More wood and leather than you could physically fit in two 7 Series but note one little fib by Rolls’ claim of no visible BMW parts—that is an iDrive controller

The engineering beneath it was entirely contemporary. An aluminum spaceframe, immense structural rigidity, a 6.75-liter BMW-designed V12, and performance that would have been remarkable even in a much smaller car made the Phantom more than an exercise in brand theater. It was BMW proving that its understanding of modern flagship engineering could operate at the absolute top of the market without losing the character of the marque it had inherited.

The Rolls-Royce Ghost Series II pictured here shares not just its V12 engine, but its platform with the F02 760Li, as did the Series I

The Phantom’s success gave BMW a template. Extended-wheelbase Phantoms, coupes, convertibles, then the smaller Ghost followed, and every one drew on BMW powertrain expertise. The Ghost, Wraith, and Dawn carried BMW-derived twin-turbo V12s. The later Phantom VIII and Cullinan moved to a new aluminum architecture co-developed within BMW Group. Rolls-Royce’s modern revival was British in image and execution, but Bavarian in the places that mattered most.

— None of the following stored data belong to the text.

-- ==== Sys2Proof/Machine/Records.lean ====
section
/-! DEFINITION. The records that software writes in memory, read field by field: the launch header, the tensor record and the ring record;
and the numbers and bit fields of which they are made. -/

namespace Sys2Proof.Machine

/-! ### Numbers -/

/-- Bits hi to lo of a value (R1). -/
def bitsOf {n : Nat} (w : BitVec n) (hi lo : Nat) : Nat := w.toNat / 2 ^ lo % 2 ^ (hi - lo + 1)

def sext64 (w : Word) : DWord := w.signExtend 64
def zext64 (w : Word) : DWord := w.setWidth 64
def lo32 (d : DWord) : Word := d.extractLsb' 0 32
def hi32 (d : DWord) : Word := d.extractLsb' 32 32
def joinW (hi lo : Word) : DWord := hi ++ lo
def boolW (b : Bool) : Word := if b then 1 else 0

/-! ### The launch header (R390) -/

def hdrW (h : List Word) (i : Nat) : Word := h.getD i 0
def hdrD (h : List Word) (i : Nat) : DWord := joinW (hdrW h (i + 1)) (hdrW h i)
def hdrWave (h : List Word) : Nat := 8 * 2 ^ bitsOf (hdrW h 0) 31 30
def hdrRegs (h : List Word) : Nat := 8 * (bitsOf (hdrW h 0) 29 25 + 1)
def hdrK (h : List Word) : Nat := bitsOf (hdrW h 0) 24 22
def hdrGB (h : List Word) : Nat := bitsOf (hdrW h 0) 21 19
def hdrCB (h : List Word) : Nat := bitsOf (hdrW h 0) 18 16
def hdrEnergy (h : List Word) : Nat := bitsOf (hdrW h 0) 15 13
def hdrIdem (h : List Word) : Bool := bitsOf (hdrW h 0) 12 12 == 1
def hdrRetry (h : List Word) : Nat := bitsOf (hdrW h 0) 11 8
def hdrPrio (h : List Word) : Nat := bitsOf (hdrW h 0) 7 5
def hdrWid (h : List Word) (i : Nat) : Nat := bitsOf (hdrD h 1) (6 * i + 5) (6 * i)
def hdrExt (h : List Word) (i : Nat) : Nat := (hdrW h (3 + i)).toNat + 1
def hdrScratch (h : List Word) : Nat := 64 * bitsOf (hdrW h 9) 28 16
def hdrLane (h : List Word) : Nat := 64 * bitsOf (hdrW h 9) 12 0
def hdrNset (h : List Word) : Nat := bitsOf (hdrW h 10) 18 16 + 1
def hdrCmem (h : List Word) : Nat := 64 * bitsOf (hdrW h 10) 14 0
def hdrDens (h : List Word) : Nat := bitsOf (hdrW h 11) 15 0
def hdrDl (h : List Word) : Nat := bitsOf (hdrD h 12) 47 0
def hdrBudget (h : List Word) : Nat := (hdrW h 14).toNat
def hdrNode (h : List Word) : Nat := bitsOf (hdrW h 15) 31 16
def hdrNG (h : List Word) : Nat := bitsOf (hdrW h 15) 6 0
def hdrEntry (h : List Word) : DWord := hdrD h 16
def hdrHandler (h : List Word) : DWord := hdrD h 18
def hdrPlace (h : List Word) : DWord := hdrD h 20
def hdrGinit (h : List Word) : DWord := hdrD h 22
def hdrTmask (h : List Word) : DWord := hdrD h 24
def hdrPnode (h : List Word) : Nat := bitsOf (hdrW h 26) 15 0
/-- bⱼ: the width sum of fields 0 to j − 1 (R58). -/
def hdrB (h : List Word) (j : Nat) : Nat := ((List.range j).map (hdrWid h)).foldl (· + ·) 0
/-- Width of the group part of the work identifier. -/
def hdrBg (h : List Word) : Nat := hdrB h (hdrGB h)
/-- Product of the extents of fields i to j − 1. -/
def hdrProd (h : List Word) (i j : Nat) : Nat := ((List.range j).filter (i ≤ ·)).foldl (fun p k => p * hdrExt h k) 1

/-- The fields of an identifier, lowest first (R58). -/
def hdrFields (h : List Word) (work : Nat) : List Nat :=
  (List.range (hdrK h + 1)).map (fun i => work / 2 ^ hdrB h i % 2 ^ hdrWid h i)

/-- `%tid` of the n-th thread of a group: n written in the mixed radix of the extents (R58). -/
def hdrTid (h : List Word) (n : Nat) : Nat :=
  (List.range (hdrGB h)).foldl (fun acc i => acc + n / hdrProd h 0 i % hdrExt h i * 2 ^ hdrB h i) 0

/-- The identifiers' part above the group boundary of the n-th group. -/
def hdrIndex (h : List Word) (n : Nat) : Nat :=
  let g := hdrGB h
  ((List.range (hdrK h + 1)).filter (g ≤ ·)).foldl (fun acc i => acc + n / hdrProd h g i % hdrExt h i * 2 ^ (hdrB h i - hdrB h g)) 0

def hdrThreads (h : List Word) : Nat := hdrProd h 0 (hdrGB h)
def hdrGroups (h : List Word) : Nat := hdrProd h (hdrGB h) (hdrK h + 1)

/-- The header of a sample wave's launch: node 1,022's template with one group of exactly one wave (R341, R405; log entry 9). -/
def hdrSample (h : List Word) : List Word :=
  (List.range h.length).map (fun i => if i = 3 then BitVec.ofNat 32 (hdrWave h - 1) else if 4 ≤ i ∧ i ≤ 8 then 0 else hdrW h i)

/-! ### Tensor records (R183, R184, R185) -/

def tenBase (w : List Word) : DWord := hdrD w 0
def tenFmt (w : List Word) : Nat := bitsOf (hdrW w 2) 10 6
def tenNdim (w : List Word) : Nat := bitsOf (hdrW w 2) 5 3
def tenSpace (w : List Word) : Nat := bitsOf (hdrW w 2) 2 0
def tenStr (w : List Word) (i : Nat) : DWord := hdrD w (4 + 2 * i)
def tenExt (w : List Word) (i : Nat) : Nat := (hdrW w (14 + i)).toNat
def tenOrg (w : List Word) (i : Nat) : Int := (hdrW w (19 + i)).toInt
def tenBox (w : List Word) (i : Nat) : Nat := bitsOf (hdrW w (24 + i)) 15 0

/-- The rules of R184 that LDT and STT share with the stream engines: reserved bits, NDIM, unused dimensions, extents and boxes. -/
def tenShape (w : List Word) : Bool :=
  let n := tenNdim w
  bitsOf (hdrW w 2) 31 11 == 0 && (List.range 5).all (fun i => bitsOf (hdrW w (24 + i)) 31 16 == 0) &&
  (List.range 3).all (fun i => hdrW w (29 + i) == 0) && decide (1 ≤ n) && decide (n ≤ 5) &&
  (List.range 5).all (fun i =>
    if i < n then decide (1 ≤ tenExt w i) && decide (1 ≤ tenBox w i)
    else tenStr w i == 0 && tenExt w i == 0 && tenOrg w i == 0 && tenBox w i == 0)

/-- The element format of a record: one of 8, 16, 32 or 64 bits. -/
def tenFormat (w : List Word) : Option EFmt :=
  match EFmt.ofNat? (tenFmt w) with
  | some f => if f.width = 8 ∨ f.width = 16 ∨ f.width = 32 ∨ f.width = 64 then some f else none
  | none => none

def tenInside (w : List Word) (xs : List Int) : Bool :=
  xs.zipIdx.all (fun p => decide (0 ≤ p.1) && decide (p.1 < (tenExt w p.2 : Int)))

/-- The address of an element (R185). -/
def tenEa (w : List Word) (sp : Space) (xs : List Int) : Nat :=
  let t : Int := (xs.zipIdx.map (fun p => p.1 * (tenStr w p.2).toInt)).foldl (· + ·) ((tenBase w).toNat : Int)
  (t % (if sp = .glob then 2 ^ 64 else 2 ^ 32)).toNat

/-- A record's space as an engine space (R235: 1 to 5). -/
def tenEngSpace (w : List Word) : Option ESpace :=
  match tenSpace w with
  | 1 => some .core
  | 2 => some .cmem
  | 3 => some .chip
  | 4 => some .glob
  | 5 => some .obuf
  | _ => none

/-- Elements of a box, and one element's place in it (R229). -/
def tenBoxSize (w : List Word) : Nat := ((List.range (tenNdim w)).map (tenBox w)).foldl (· * ·) 1
def tenElem (w : List Word) (k i : Nat) : Nat := k / ((List.range i).map (tenBox w)).foldl (· * ·) 1 % tenBox w i

/-- Coordinates of element k of the box whose origin is moved by q boxes in each dimension (R229). -/
def tenCoord (w : List Word) (q : Nat → Nat) (k : Nat) : List Int :=
  (List.range (tenNdim w)).map (fun i => tenOrg w i + (q i * tenBox w i : Nat) + (tenElem w k i : Nat))

/-- The address of coordinates in an engine space. -/
def tenAddr (w : List Word) (sp : ESpace) (xs : List Int) : Nat := tenEa w (if sp = .glob then .glob else .core) xs

def noBoxes : Nat → Nat := fun _ => 0

/-! ### The ring record of a stream engine (R228) -/

def ringPbase (w : List Word) : Nat := (hdrW w 0).toNat
def ringHbase (w : List Word) : Nat := (hdrW w 1).toNat
def ringCm (w : List Word) : Bool := bitsOf (hdrW w 2) 7 7 == 1
def ringNslot (w : List Word) : Nat := bitsOf (hdrW w 2) 6 0
def ringSstr (w : List Word) : Nat := bitsOf (hdrW w 3) 18 0
def ringCnt (w : List Word) (i : Nat) : Nat := (hdrW w (4 + i / 2)).toNat / 2 ^ (16 * (i % 2)) % 65536
def ringBoxes (w : List Word) (ndim : Nat) : Nat := ((List.range ndim).map (ringCnt w)).foldl (· * ·) 1

/-- The address that SLOTW returns. -/
def slotAddr (b : SeBind) (j : Nat) : Word := BitVec.ofNat 32 (ringPbase b.ring + j % ringNslot b.ring * ringSstr b.ring)

/-- Indices of box j (R229). -/
def boxIdx (b : SeBind) (j i : Nat) : Nat := j / ((List.range i).map (ringCnt b.ring)).foldl (· * ·) 1 % ringCnt b.ring i

end Sys2Proof.Machine
end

Rolls-Royce Phantom influence can be seen in the unconventionally-styled 2023–present G70 7 Series

That integration is the real story. Under BMW, Rolls-Royce grew without becoming diluted. Production methods modernized. Sales expanded. Electric development entered the plan. Yet the brand’s essential exclusivity remained intact. That is rarer managerial work than most acquisition decks ever imagine.

N74 V12 in a Rolls-Royce Dawn “Black Badge” model

The BMW V12 and the Rolls-Royce/Bentley split now read as a single case study in how power shifts inside the luxury car industry. Rolls-Royce once built engines others revered. By the late 1990s it needed an engine from BMW. In the 21st century, BMW engines not only powered Rolls-Royces but helped define the modern standards of refinement those cars were expected to meet. Bentley, meanwhile, reestablished itself on a different path under Volkswagen. Both brands survived. Both were reshaped. BMW, more than anyone else, forced the issue.

In the end, Rolls-Royce and Bentley emerged stronger precisely because they stopped pretending to be the same sort of company. Rolls-Royce became the modern standard for ultra-luxury again, this time with BMW engineering beneath the ceremony. Bentley became the faster, louder, more extroverted house. The late-1990s struggle over Crewe and the double-R did not just rearrange corporate ownership. It rearranged the logic of British luxury motoring for the next generation.